TO DO ->
Wherever the line with "(d ≠ 0 → (¬live" sits in the listing below, transcribe from it up to and including the line with "let q := (a.extractLsb' 0 12).toNat", exactly, and leave the remaining lines out.

SUPPLIED MATERIAL ->
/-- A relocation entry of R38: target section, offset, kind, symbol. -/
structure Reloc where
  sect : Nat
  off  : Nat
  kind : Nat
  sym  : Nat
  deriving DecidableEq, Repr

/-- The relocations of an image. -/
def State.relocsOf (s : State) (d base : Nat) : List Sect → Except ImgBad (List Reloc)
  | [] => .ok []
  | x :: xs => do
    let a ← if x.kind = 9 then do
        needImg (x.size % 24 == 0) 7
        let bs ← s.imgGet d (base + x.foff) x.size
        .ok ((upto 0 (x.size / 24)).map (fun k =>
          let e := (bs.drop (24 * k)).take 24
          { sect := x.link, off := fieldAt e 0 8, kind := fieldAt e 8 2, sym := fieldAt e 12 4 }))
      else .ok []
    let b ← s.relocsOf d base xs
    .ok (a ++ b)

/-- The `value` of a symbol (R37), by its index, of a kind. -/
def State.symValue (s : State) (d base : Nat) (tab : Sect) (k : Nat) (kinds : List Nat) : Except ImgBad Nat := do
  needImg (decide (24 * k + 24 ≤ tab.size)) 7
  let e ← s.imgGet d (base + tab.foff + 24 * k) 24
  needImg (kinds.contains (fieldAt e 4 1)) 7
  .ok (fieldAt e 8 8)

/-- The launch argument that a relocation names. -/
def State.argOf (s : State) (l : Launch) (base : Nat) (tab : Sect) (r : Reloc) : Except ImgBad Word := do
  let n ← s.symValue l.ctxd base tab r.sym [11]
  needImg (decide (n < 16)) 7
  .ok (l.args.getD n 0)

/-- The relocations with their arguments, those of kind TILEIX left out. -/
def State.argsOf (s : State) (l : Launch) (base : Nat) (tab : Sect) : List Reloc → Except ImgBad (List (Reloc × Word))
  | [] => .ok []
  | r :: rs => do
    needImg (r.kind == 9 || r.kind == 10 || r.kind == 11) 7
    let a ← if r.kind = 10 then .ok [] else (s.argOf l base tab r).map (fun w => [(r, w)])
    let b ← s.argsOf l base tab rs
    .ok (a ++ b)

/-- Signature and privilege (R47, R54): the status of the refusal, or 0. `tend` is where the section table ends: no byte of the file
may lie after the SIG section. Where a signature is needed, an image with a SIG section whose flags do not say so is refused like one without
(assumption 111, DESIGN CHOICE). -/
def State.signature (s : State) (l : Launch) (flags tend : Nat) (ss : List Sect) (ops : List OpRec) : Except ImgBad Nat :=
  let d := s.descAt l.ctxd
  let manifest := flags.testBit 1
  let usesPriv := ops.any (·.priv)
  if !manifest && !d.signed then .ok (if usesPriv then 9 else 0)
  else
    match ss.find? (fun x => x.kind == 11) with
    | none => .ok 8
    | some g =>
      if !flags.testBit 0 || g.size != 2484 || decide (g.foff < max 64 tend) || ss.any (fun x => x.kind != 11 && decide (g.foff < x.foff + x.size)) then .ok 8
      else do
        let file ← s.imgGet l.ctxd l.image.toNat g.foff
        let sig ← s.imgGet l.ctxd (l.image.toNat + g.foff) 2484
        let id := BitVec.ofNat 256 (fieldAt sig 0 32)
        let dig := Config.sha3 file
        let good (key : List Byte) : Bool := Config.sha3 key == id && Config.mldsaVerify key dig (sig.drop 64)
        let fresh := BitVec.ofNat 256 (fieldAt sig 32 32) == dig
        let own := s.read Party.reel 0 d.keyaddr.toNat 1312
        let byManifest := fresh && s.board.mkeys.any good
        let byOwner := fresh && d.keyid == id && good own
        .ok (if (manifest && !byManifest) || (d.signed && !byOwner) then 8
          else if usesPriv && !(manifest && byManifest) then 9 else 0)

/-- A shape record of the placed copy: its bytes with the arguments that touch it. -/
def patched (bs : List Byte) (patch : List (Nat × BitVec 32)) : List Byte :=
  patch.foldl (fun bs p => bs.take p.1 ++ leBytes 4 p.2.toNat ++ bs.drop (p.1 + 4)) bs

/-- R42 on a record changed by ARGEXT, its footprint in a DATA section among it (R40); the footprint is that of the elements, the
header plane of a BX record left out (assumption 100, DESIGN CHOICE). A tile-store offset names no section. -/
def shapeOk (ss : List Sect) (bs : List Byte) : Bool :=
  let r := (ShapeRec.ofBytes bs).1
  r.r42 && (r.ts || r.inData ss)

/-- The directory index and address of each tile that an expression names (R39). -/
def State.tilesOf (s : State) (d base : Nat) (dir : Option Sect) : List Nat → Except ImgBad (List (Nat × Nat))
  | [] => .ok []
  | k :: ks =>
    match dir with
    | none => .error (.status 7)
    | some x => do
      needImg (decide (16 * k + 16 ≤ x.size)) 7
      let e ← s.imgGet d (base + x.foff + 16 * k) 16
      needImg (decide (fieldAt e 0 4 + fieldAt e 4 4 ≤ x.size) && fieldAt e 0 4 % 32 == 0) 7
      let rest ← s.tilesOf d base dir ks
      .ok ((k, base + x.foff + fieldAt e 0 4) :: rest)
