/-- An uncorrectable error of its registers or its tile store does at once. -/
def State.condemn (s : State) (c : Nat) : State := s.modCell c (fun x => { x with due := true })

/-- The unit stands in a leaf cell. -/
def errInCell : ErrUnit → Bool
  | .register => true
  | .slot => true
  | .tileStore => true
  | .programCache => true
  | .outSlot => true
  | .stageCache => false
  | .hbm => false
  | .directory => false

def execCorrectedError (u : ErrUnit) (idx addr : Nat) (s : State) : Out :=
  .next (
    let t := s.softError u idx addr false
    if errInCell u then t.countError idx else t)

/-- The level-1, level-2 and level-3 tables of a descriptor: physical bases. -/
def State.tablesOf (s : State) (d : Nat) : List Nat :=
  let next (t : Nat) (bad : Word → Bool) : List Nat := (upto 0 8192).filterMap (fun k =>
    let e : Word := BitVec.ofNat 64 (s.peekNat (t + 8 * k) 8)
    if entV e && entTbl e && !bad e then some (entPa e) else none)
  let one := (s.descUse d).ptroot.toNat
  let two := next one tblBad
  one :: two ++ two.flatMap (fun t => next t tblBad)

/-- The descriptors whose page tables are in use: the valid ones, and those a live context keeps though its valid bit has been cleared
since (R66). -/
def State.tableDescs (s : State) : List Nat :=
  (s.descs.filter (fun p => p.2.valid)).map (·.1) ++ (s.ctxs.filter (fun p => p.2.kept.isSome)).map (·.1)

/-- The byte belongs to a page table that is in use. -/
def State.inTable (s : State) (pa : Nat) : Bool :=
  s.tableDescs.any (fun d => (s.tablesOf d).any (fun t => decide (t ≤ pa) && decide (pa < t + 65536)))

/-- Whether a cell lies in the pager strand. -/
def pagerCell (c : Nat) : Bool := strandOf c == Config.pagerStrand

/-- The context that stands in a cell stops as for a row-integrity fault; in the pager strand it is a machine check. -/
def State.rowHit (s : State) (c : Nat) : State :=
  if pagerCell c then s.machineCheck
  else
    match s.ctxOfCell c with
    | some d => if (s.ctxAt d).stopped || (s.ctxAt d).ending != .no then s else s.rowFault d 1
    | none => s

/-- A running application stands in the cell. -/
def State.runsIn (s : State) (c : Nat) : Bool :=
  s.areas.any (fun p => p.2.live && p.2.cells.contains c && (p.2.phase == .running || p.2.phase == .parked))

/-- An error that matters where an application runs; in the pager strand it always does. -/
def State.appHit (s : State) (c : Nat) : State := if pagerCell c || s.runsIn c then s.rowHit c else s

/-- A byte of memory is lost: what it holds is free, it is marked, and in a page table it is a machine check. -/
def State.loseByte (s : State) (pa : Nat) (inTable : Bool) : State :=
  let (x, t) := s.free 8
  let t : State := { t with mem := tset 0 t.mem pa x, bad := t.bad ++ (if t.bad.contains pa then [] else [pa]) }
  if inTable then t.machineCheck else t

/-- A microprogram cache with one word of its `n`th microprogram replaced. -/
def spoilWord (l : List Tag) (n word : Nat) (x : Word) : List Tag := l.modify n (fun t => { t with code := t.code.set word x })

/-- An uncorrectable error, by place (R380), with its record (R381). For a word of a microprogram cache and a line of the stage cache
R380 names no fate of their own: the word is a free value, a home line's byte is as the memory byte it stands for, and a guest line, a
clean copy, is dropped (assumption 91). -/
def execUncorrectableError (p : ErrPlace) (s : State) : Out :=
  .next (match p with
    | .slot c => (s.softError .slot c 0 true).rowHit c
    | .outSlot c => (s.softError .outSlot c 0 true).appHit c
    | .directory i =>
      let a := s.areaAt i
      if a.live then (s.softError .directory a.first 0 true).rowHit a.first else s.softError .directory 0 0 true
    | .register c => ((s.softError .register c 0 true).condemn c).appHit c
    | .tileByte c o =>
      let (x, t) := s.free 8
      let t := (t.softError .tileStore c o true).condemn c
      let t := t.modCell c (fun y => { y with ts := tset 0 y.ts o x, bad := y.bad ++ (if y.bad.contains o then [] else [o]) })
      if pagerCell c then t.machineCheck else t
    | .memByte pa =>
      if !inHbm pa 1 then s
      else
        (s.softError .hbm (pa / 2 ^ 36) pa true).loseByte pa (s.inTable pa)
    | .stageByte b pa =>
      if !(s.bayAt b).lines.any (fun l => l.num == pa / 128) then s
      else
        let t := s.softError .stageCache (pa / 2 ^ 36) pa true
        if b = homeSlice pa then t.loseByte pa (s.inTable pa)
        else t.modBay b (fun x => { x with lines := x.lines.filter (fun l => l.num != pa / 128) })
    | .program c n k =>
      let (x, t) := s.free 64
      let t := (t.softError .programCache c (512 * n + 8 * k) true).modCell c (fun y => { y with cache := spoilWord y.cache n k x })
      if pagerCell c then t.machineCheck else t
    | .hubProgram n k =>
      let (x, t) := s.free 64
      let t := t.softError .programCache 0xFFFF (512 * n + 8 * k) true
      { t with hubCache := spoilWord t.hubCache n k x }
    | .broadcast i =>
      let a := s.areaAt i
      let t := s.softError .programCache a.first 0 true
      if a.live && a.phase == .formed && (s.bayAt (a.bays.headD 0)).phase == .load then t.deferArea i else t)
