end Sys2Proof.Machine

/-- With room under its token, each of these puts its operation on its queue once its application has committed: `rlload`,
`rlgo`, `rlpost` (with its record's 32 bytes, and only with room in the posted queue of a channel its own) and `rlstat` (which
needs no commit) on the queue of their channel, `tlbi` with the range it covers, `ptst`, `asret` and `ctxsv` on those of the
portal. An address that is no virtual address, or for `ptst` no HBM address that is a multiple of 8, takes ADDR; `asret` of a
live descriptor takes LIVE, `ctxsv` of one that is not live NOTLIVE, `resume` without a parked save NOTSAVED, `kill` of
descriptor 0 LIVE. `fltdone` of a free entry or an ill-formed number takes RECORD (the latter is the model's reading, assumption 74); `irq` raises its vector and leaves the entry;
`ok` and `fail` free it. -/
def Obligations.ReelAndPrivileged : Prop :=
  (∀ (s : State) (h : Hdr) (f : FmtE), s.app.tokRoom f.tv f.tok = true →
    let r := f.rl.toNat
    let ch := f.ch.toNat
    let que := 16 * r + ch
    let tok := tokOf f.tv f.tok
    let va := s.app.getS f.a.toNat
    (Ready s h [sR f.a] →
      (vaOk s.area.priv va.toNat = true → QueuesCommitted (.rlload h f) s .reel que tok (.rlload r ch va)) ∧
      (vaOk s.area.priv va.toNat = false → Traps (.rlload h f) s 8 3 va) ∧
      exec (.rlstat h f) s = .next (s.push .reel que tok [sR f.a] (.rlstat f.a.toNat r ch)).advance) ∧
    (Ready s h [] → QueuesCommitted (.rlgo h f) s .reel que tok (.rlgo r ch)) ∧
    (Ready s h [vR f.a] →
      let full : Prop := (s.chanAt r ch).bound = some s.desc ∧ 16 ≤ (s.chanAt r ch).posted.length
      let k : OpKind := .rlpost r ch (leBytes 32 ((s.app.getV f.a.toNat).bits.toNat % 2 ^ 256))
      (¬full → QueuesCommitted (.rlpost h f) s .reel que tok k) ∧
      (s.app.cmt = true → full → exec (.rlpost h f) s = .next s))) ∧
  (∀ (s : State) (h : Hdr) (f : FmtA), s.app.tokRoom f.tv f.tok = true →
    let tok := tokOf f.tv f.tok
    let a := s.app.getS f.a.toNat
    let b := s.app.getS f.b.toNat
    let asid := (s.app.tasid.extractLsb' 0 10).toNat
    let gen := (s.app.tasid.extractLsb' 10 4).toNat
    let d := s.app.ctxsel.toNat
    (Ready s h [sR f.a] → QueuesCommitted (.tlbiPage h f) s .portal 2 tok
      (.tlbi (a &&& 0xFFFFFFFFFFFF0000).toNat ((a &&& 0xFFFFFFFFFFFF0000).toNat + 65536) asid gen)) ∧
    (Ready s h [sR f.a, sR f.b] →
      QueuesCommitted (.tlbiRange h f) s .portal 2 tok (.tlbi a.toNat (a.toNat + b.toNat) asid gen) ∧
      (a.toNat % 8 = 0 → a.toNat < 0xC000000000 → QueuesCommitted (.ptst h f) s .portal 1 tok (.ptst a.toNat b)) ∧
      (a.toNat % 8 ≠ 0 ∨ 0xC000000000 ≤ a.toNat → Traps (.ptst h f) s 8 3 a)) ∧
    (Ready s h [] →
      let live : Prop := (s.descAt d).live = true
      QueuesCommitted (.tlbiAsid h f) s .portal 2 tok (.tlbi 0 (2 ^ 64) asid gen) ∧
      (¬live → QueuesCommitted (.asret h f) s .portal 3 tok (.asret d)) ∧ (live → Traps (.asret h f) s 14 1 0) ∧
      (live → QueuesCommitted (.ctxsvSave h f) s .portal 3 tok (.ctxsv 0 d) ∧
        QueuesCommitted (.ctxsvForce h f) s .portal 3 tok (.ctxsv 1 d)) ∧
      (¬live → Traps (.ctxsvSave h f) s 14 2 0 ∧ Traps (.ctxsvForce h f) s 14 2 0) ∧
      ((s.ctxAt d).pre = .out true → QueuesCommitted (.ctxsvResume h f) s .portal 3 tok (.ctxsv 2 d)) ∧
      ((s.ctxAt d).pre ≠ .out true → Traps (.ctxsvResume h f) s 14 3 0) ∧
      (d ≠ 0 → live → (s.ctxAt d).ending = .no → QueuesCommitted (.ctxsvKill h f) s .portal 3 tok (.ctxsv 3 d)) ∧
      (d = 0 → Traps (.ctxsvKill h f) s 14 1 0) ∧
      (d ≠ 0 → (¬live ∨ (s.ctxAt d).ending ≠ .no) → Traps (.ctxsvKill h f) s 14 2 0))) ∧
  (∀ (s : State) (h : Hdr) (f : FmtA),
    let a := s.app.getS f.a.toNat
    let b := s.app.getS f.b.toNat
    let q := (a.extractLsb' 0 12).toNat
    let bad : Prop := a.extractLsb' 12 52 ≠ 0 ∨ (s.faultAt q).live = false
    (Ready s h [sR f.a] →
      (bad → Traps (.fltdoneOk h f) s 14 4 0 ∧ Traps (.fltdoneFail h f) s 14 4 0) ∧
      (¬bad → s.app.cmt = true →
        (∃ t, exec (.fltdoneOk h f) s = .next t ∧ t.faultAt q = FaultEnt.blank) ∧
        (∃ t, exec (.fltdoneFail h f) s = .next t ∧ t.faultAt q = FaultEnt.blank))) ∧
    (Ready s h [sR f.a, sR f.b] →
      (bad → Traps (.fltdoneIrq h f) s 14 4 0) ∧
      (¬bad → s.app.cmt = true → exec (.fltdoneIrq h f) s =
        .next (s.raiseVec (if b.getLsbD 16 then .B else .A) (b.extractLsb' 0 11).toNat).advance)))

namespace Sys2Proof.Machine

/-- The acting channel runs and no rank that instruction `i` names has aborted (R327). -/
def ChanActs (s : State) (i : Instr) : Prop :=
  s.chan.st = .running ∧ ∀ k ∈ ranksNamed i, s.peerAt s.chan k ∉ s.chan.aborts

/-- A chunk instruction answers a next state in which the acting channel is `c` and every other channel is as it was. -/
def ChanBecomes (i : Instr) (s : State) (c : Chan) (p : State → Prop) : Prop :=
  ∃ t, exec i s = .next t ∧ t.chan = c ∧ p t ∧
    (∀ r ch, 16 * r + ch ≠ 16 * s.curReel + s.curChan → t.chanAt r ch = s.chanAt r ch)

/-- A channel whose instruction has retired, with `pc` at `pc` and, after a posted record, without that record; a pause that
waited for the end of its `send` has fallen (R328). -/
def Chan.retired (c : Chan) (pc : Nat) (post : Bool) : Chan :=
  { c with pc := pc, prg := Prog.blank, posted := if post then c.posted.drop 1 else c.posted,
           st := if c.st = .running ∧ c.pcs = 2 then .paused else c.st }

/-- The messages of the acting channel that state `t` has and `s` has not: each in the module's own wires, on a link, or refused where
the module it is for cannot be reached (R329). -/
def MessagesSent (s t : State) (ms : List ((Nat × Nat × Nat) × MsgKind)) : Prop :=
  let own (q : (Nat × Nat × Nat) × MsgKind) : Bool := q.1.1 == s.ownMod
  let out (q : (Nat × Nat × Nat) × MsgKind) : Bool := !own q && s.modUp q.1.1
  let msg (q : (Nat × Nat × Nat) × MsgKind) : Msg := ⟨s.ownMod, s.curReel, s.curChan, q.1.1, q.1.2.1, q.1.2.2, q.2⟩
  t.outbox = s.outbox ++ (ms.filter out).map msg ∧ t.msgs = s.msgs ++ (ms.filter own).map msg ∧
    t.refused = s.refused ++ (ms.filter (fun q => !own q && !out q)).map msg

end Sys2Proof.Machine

SOLUTION BELOW ->
      (d ≠ 0 → (¬live ∨ (s.ctxAt d).ending ≠ .no) → Traps (.ctxsvKill h f) s 14 2 0))) ∧
  (∀ (s : State) (h : Hdr) (f : FmtA),
    let a := s.app.getS f.a.toNat
    let b := s.app.getS f.b.toNat
    let q := (a.extractLsb' 0 12).toNat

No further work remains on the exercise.